I don’t like adventure novels.

I write this novel with no concern for how it is received, for I drowned my vanity . . . I have nothing left but pride.

—Opening to Those Who Wander Are Lost

Titaÿna, née Elisabeth Sauvy, was one of the rare women who made her mark as a travel journalist in the 1920s and 1930s, alongside the likes of Evelyn Waugh, Pierre Loti, and Michel Leiris. Pilot, sailor, sporting a short haircut and an androgynous figure, Titaÿna immersed herself completely in a world traditionally men-only. Her book, Those Who Wander Are Lost, originally published in 1938, is an account of the time she spent in Oceania and portrays the allure of errancy and her inevitable disillusionment with Europe’s colonial presence throughout the islands. The book resonated with ex-adventurers who had returned to Paris, members of the short-lived Les Ratés de l’Aventure club, which was founded in the book’s honor.

The novel begins on the white sands of Tahiti where Titaÿna’s days and nights are spent dancing, drinking, and swimming but are also marked by a disconcerting timelessness, where hours and days linger or pass mysteriously and the constant worry over money hounds her thoughts. Titaÿna then leaves Tahiti as a crew member aboard the Belle . . . and so begins her adventure at sea. She comes upon lepers, cannibals, witches, mariners, pearl divers, lone guitarists in the night, a despondent nymphomaniac, opium eaters, and other men-of-adventure like herself, whose experiences “amongst the natives” were far afield from what they had imagined.

In parts reminiscent of Jean Rhys’s Voyage in the Dark, in others of Antoine de Saint-Exupéry’s The Little Prince, Titaÿna’s singular voice is lucid and hypnotic, describing with equal ease the throes of fever, the mysteries of desire, or the endlessness of a sunset at sea. She neither philosophizes nor moralizes, as many of her male counterparts did, nor does she pretend to “belong to” or “be at one with” the native communities she lives with. Instead she observes with true self-abandon and curiosity, finding in her rootlessness the openness needed to consider others without an impulse to label or ethnographize them. Her writing is straightforwardly journalistic yet frequently caught up in the tragedy and beauty of the places she observes, while the otherworldly people whose paths she crosses lend the narrative an air of myth or dream.

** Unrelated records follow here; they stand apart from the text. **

-- ==== Sys2Proof/Laws/DataBoot.lean ====
section
/-! SUPPORT. Operations of Machine/Boot.lean that leave all stored data alone. -/
namespace Sys2Proof.Machine

set_option linter.all false
set_option Elab.async false

theorem State.checkFirmware_data (b0 : State) (s : State) (fw : List Byte) (h0 : b0.Data s) : b0.Data (State.checkFirmware s fw).2 := by
  unfold State.checkFirmware
  repeat' (first | with_reducible assumption | with_reducible apply State.verify_data | with_reducible apply State.Data.ite | with_reducible apply State.Data.ite2 | with_reducible apply State.Data.ite22 | with_reducible apply State.Data.ite222 | with_reducible apply State.Data.ite1 | with_reducible apply State.Data.ite21 | split | ((with_reducible conv => arg 2; whnf); split) | ((with_reducible conv => arg 2; arg 1; whnf); split) | ((with_reducible conv => arg 2; arg 1; arg 1; whnf); split) | intro _)

theorem State.checkConfig_data (b0 : State) (s : State) (c : List Byte) (h0 : b0.Data s) : b0.Data (State.checkConfig s c).2 := by
  unfold State.checkConfig
  repeat' (first | with_reducible assumption | intro _ _ _ | intro _ | with_reducible apply State.verify_data | with_reducible apply State.Data.ite | with_reducible apply State.Data.ite2 | with_reducible apply State.Data.ite22 | with_reducible apply State.Data.ite222 | with_reducible apply State.Data.ite1 | with_reducible apply State.Data.ite21 | split | ((with_reducible conv => arg 2; whnf); split) | ((with_reducible conv => arg 2; arg 1; whnf); split) | ((with_reducible conv => arg 2; arg 1; arg 1; whnf); split))

theorem State.checkImage_data (b0 : State) (s : State) (dir : List Byte) (cfg fw : Nat → List Byte) (h0 : b0.Data s) : b0.Data (State.checkImage s dir cfg fw).2 := by
  unfold State.checkImage
  repeat' (first | with_reducible assumption | with_reducible apply State.checkFirmware_data | with_reducible apply State.checkConfig_data | with_reducible apply State.Data.ite | with_reducible apply State.Data.ite2 | with_reducible apply State.Data.ite22 | with_reducible apply State.Data.ite222 | with_reducible apply State.Data.ite1 | with_reducible apply State.Data.ite21 | split | ((with_reducible conv => arg 2; whnf); split) | ((with_reducible conv => arg 2; arg 1; whnf); split) | ((with_reducible conv => arg 2; arg 1; arg 1; whnf); split) | with_reducible refine State.Data.eq2 (by with_reducible assumption) ?_ | with_reducible refine State.Data.eq22 (by with_reducible assumption) ?_ | with_reducible refine State.Data.eq222 (by with_reducible assumption) ?_ | with_reducible refine State.Data.eq1 (by with_reducible assumption) ?_ | intro _)

theorem State.darkroom_data (b0 : State) (s : State) (h0 : b0.Data s) : b0.Data (State.darkroom s) := by
  unfold State.darkroom
  repeat' (first | with_reducible assumption | with_reducible apply State.setF_data | with_reducible apply State.Data.mk_ | intro _)

theorem State.checkService_data (b0 : State) (s : State) (h0 : b0.Data s) : b0.Data (State.checkService s).2 := by
  unfold State.checkService
  repeat' (first | with_reducible assumption | with_reducible apply State.verify_data | with_reducible apply State.currentRecord_data | with_reducible apply State.Data.ite | with_reducible apply State.Data.ite2 | with_reducible apply State.Data.ite22 | with_reducible apply State.Data.ite222 | with_reducible apply State.Data.ite1 | with_reducible apply State.Data.ite21 | split | ((with_reducible conv => arg 2; whnf); split) | ((with_reducible conv => arg 2; arg 1; whnf); split) | ((with_reducible conv => arg 2; arg 1; arg 1; whnf); split) | with_reducible apply State.Data.mk_ | intro _)

theorem State.applyConfig_data (b0 : State) (s : State) (c : List Byte) (t3Gb : Nat) (h0 : b0.Data s) : b0.Data (State.applyConfig s c t3Gb) := by
  unfold State.applyConfig
  repeat' (first | with_reducible assumption | intro _ _ _ | intro _ | with_reducible apply State.setFs_data | with_reducible apply State.Data.ite | with_reducible apply State.Data.ite2 | with_reducible apply State.Data.ite22 | with_reducible apply State.Data.ite222 | with_reducible apply State.Data.ite1 | with_reducible apply State.Data.ite21 | with_reducible apply State.Data.foldl | with_reducible apply State.Data.foldl2 | with_reducible apply State.Data.foldl22 | with_reducible apply State.Data.foldl222 | with_reducible apply State.Data.foldl1 | split | ((with_reducible conv => arg 2; whnf); split) | ((with_reducible conv => arg 2; arg 1; whnf); split) | ((with_reducible conv => arg 2; arg 1; arg 1; whnf); split) | with_reducible apply State.Data.mk_)

theorem State.applyCal_data (b0 : State) (s : State) (h0 : b0.Data s) : b0.Data (State.applyCal s) := by
  unfold State.applyCal
  repeat' (first | with_reducible assumption | with_reducible apply State.verify_data | with_reducible apply State.setFs_data | with_reducible apply State.raise_data | with_reducible apply State.Data.ite | with_reducible apply State.Data.ite2 | with_reducible apply State.Data.ite22 | with_reducible apply State.Data.ite222 | with_reducible apply State.Data.ite1 | with_reducible apply State.Data.ite21 | split | ((with_reducible conv => arg 2; whnf); split) | ((with_reducible conv => arg 2; arg 1; whnf); split) | ((with_reducible conv => arg 2; arg 1; arg 1; whnf); split) | with_reducible apply State.Data.mk_ | intro _)

theorem State.trainPorts_data (b0 : State) (s : State) (env : StartEnv) (h0 : b0.Data s) : b0.Data (State.trainPorts s env) := by
  unfold State.trainPorts
  repeat' (first | with_reducible assumption | with_reducible apply State.setFs_data | with_reducible apply State.Data.ite | split | ((with_reducible conv => arg 2; whnf); split) | with_reducible refine State.Data.eq2 (by with_reducible assumption) ?_ | with_reducible refine State.Data.eq22 (by with_reducible assumption) ?_ | with_reducible refine State.Data.eq222 (by with_reducible assumption) ?_ | with_reducible refine State.Data.eq1 (by with_reducible assumption) ?_ | with_reducible apply State.Data.mk_ | intro _)

theorem State.laserStart_data (b0 : State) (s : State) (h0 : b0.Data s) : b0.Data (State.laserStart s) := by
  unfold State.laserStart
  repeat' (first | with_reducible assumption | intro _ _ _ | intro _ | split | ((with_reducible conv => arg 2; whnf); split) | with_reducible apply State.Data.mk_)

theorem doSbyokRise_data (b0 : State) (straps : Nat) (s : State) (h0 : b0.Data s) : b0.Data (doSbyokRise straps s) := by
  unfold doSbyokRise
  repeat' (first | with_reducible assumption | with_reducible apply State.Data.ite | split | ((with_reducible conv => arg 2; whnf); split) | with_reducible apply State.Data.mk_ | intro _)

theorem execSbyokRise_data (b0 : State) (straps : Nat) (s : State) (h0 : b0.Data s) : b0.DataOut (execSbyokRise straps s) := by
  unfold execSbyokRise
  repeat' (first | with_reducible assumption | with_reducible apply doSbyokRise_data | with_reducible apply State.Data.next | intro _)

theorem doI3cRead_data (b0 : State) (reg : Nat) (write : Bool) (s : State) (h0 : b0.Data s) : b0.Data (doI3cRead reg write s) := by
  unfold doI3cRead
  repeat' (first | with_reducible assumption | with_reducible apply State.answer_data | with_reducible apply State.Data.ite | split | ((with_reducible conv => arg 2; whnf); split) | with_reducible refine State.Data.eq2 (by with_reducible assumption) ?_ | with_reducible refine State.Data.eq22 (by with_reducible assumption) ?_ | with_reducible refine State.Data.eq222 (by with_reducible assumption) ?_ | with_reducible refine State.Data.eq1 (by with_reducible assumption) ?_ | intro _)

theorem execI3cRead_data (b0 : State) (reg : Fin 5) (write : Bool) (s : State) (h0 : b0.Data s) : b0.DataOut (execI3cRead reg write s) := by
  unfold execI3cRead
  repeat' (first | with_reducible assumption | with_reducible apply doI3cRead_data | with_reducible apply State.Data.next | intro _)

theorem State.drRespond_data (b0 : State) (s : State) (op status ticket : Nat) (payload : List Byte) (h0 : b0.Data s) : b0.Data (State.drRespond s op status ticket payload) := by
  unfold State.drRespond
  repeat' (first | with_reducible assumption | with_reducible apply State.answerBytes_data | intro _)

theorem doDrIdentity_data (b0 : State) (which : Nat) (s : State) (h0 : b0.Data s) : b0.Data (doDrIdentity which s) := by
  unfold doDrIdentity
  repeat' (first | with_reducible assumption | with_reducible apply State.drRespond_data | with_reducible apply State.Data.ite | split | ((with_reducible conv => arg 2; whnf); split) | with_reducible refine State.Data.eq2 (by with_reducible assumption) ?_ | with_reducible refine State.Data.eq22 (by with_reducible assumption) ?_ | with_reducible refine State.Data.eq222 (by with_reducible assumption) ?_ | with_reducible refine State.Data.eq1 (by with_reducible assumption) ?_ | intro _)

theorem execDrIdentity_data (b0 : State) (which : Nat) (s : State) (h0 : b0.Data s) : b0.DataOut (execDrIdentity which s) := by
  unfold execDrIdentity
  repeat' (first | with_reducible assumption | with_reducible apply doDrIdentity_data | with_reducible apply State.Data.next | intro _)

theorem doDrStatus_data (b0 : State) (s : State) (h0 : b0.Data s) : b0.Data (doDrStatus s) := by
  unfold doDrStatus
  repeat' (first | with_reducible assumption | with_reducible apply State.drRespond_data | with_reducible apply State.freshBytes_data | with_reducible apply State.Data.ite | with_reducible apply State.Data.ite2 | with_reducible apply State.Data.ite22 | with_reducible apply State.Data.ite222 | with_reducible apply State.Data.ite1 | with_reducible apply State.Data.ite21 | split | ((with_reducible conv => arg 2; whnf); split) | ((with_reducible conv => arg 2; arg 1; whnf); split) | ((with_reducible conv => arg 2; arg 1; arg 1; whnf); split) | intro _)

theorem execDrStatus_data (b0 : State) (s : State) (h0 : b0.Data s) : b0.DataOut (execDrStatus s) := by
  unfold execDrStatus
  repeat' (first | with_reducible assumption | with_reducible apply doDrStatus_data | with_reducible apply State.Data.next | intro _)

theorem doDrNonce_data (b0 : State) (s : State) (h0 : b0.Data s) : b0.Data (doDrNonce s) := by
  unfold doDrNonce
  repeat' (first | with_reducible assumption | with_reducible apply State.drRespond_data | with_reducible apply State.freshBytes_data | with_reducible apply State.Data.ite | with_reducible apply State.Data.ite2 | with_reducible apply State.Data.ite22 | with_reducible apply State.Data.ite222 | with_reducible apply State.Data.ite1 | with_reducible apply State.Data.ite21 | split | ((with_reducible conv => arg 2; whnf); split) | ((with_reducible conv => arg 2; arg 1; whnf); split) | ((with_reducible conv => arg 2; arg 1; arg 1; whnf); split) | with_reducible apply State.Data.mk_ | intro _)

theorem execDrNonce_data (b0 : State) (s : State) (h0 : b0.Data s) : b0.DataOut (execDrNonce s) := by
  unfold execDrNonce
  repeat' (first | with_reducible assumption | with_reducible apply doDrNonce_data | with_reducible apply State.Data.next | intro _)

theorem State.drCode_data (b0 : State) (s : State) (op code : Nat) (h0 : b0.Data s) : b0.Data (State.drCode s op code) := by
  unfold State.drCode
  repeat' (first | with_reducible assumption | with_reducible apply State.drRespond_data | with_reducible apply State.Data.mk_ | intro _)

theorem doDrBegin_data (b0 : State) (req : List Byte) (s : State) (h0 : b0.Data s) : b0.Data (doDrBegin req s) := by
  unfold doDrBegin
  repeat' (first | with_reducible assumption | with_reducible apply State.drRespond_data | with_reducible apply State.verify_data | with_reducible apply State.drCode_data | with_reducible apply State.Data.ite | with_reducible apply State.Data.ite2 | with_reducible apply State.Data.ite22 | with_reducible apply State.Data.ite222 | with_reducible apply State.Data.ite1 | with_reducible apply State.Data.ite21 | split | ((with_reducible conv => arg 2; whnf); split) | ((with_reducible conv => arg 2; arg 1; whnf); split) | ((with_reducible conv => arg 2; arg 1; arg 1; whnf); split) | with_reducible refine State.Data.eq2 (by with_reducible assumption) ?_ | with_reducible refine State.Data.eq22 (by with_reducible assumption) ?_ | with_reducible refine State.Data.eq222 (by with_reducible assumption) ?_ | with_reducible refine State.Data.eq1 (by with_reducible assumption) ?_ | with_reducible apply State.Data.mk_ | intro _)

theorem execDrBegin_data (b0 : State) (req : List Byte) (s : State) (h0 : b0.Data s) : b0.DataOut (execDrBegin req s) := by
  unfold execDrBegin
  repeat' (first | with_reducible assumption | with_reducible apply doDrBegin_data | with_reducible apply State.Data.next | intro _)

theorem doDrData_data (b0 : State) (off : Nat) (data : List Byte) (s : State) (h0 : b0.Data s) : b0.Data (doDrData off data s) := by
  unfold doDrData
  repeat' (first | with_reducible assumption | with_reducible apply State.drRespond_data | with_reducible apply State.drCode_data | with_reducible apply State.Data.ite | split | ((with_reducible conv => arg 2; whnf); split) | with_reducible apply State.Data.mk_ | intro _)

theorem execDrData_data (b0 : State) (off : Nat) (data : List Byte) (s : State) (h0 : b0.Data s) : b0.DataOut (execDrData off data s) := by
  unfold execDrData
  repeat' (first | with_reducible assumption | with_reducible apply doDrData_data | with_reducible apply State.Data.next | intro _)

theorem State.newTicket_data (b0 : State) (s : State) (p kind a n : Nat) (data : List Byte) (h0 : b0.Data s) : b0.Data (State.newTicket s p kind a n data).2 := by
  unfold State.newTicket
  repeat' (first | with_reducible assumption | with_reducible apply State.Data.mk_ | intro _)

theorem State.endTicket_data (b0 : State) (s : State) (id code : Nat) (h0 : b0.Data s) : b0.Data (State.endTicket s id code) := by
  unfold State.endTicket
  repeat' (first | with_reducible assumption | intro _ _ _ | intro _ | with_reducible apply State.Data.ite | split | ((with_reducible conv => arg 2; whnf); split) | with_reducible apply State.Data.mk_)

theorem doDrEnd_data (b0 : State) (s : State) (h0 : b0.Data s) : b0.Data (doDrEnd s) := by
  unfold doDrEnd
  repeat' (first | with_reducible assumption | with_reducible apply State.drRespond_data | with_reducible apply State.drCode_data | with_reducible apply State.newTicket_data | with_reducible apply State.Data.ite | with_reducible apply State.Data.ite2 | with_reducible apply State.Data.ite22 | with_reducible apply State.Data.ite222 | with_reducible apply State.Data.ite1 | with_reducible apply State.Data.ite21 | split | ((with_reducible conv => arg 2; whnf); split) | ((with_reducible conv => arg 2; arg 1; whnf); split) | ((with_reducible conv => arg 2; arg 1; arg 1; whnf); split) | with_reducible apply State.Data.mk_ | intro _)

theorem execDrEnd_data (b0 : State) (s : State) (h0 : b0.Data s) : b0.DataOut (execDrEnd s) := by
  unfold execDrEnd
  repeat' (first | with_reducible assumption | with_reducible apply doDrEnd_data | with_reducible apply State.Data.next | intro _)

end Sys2Proof.Machine
end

This is a book to be read with childlike eagerness, all the more so during our collective confinement, and it speaks to what is youthful and fearless in us. Those Who Wander Are Lost, though undeniably of its time, also transcends it, and is well worth the rediscovery.

Titaÿna (née Elisabeth Sauvy, 1897) authored twelve books in addition to her translations from German and English and was a prolific travel reporter during the Roaring Twenties. Independent and intrepid, she often traveled alone, frequently piloting her own plane. Her work influenced a generation of writers before being lost in the archives in the years following World War II.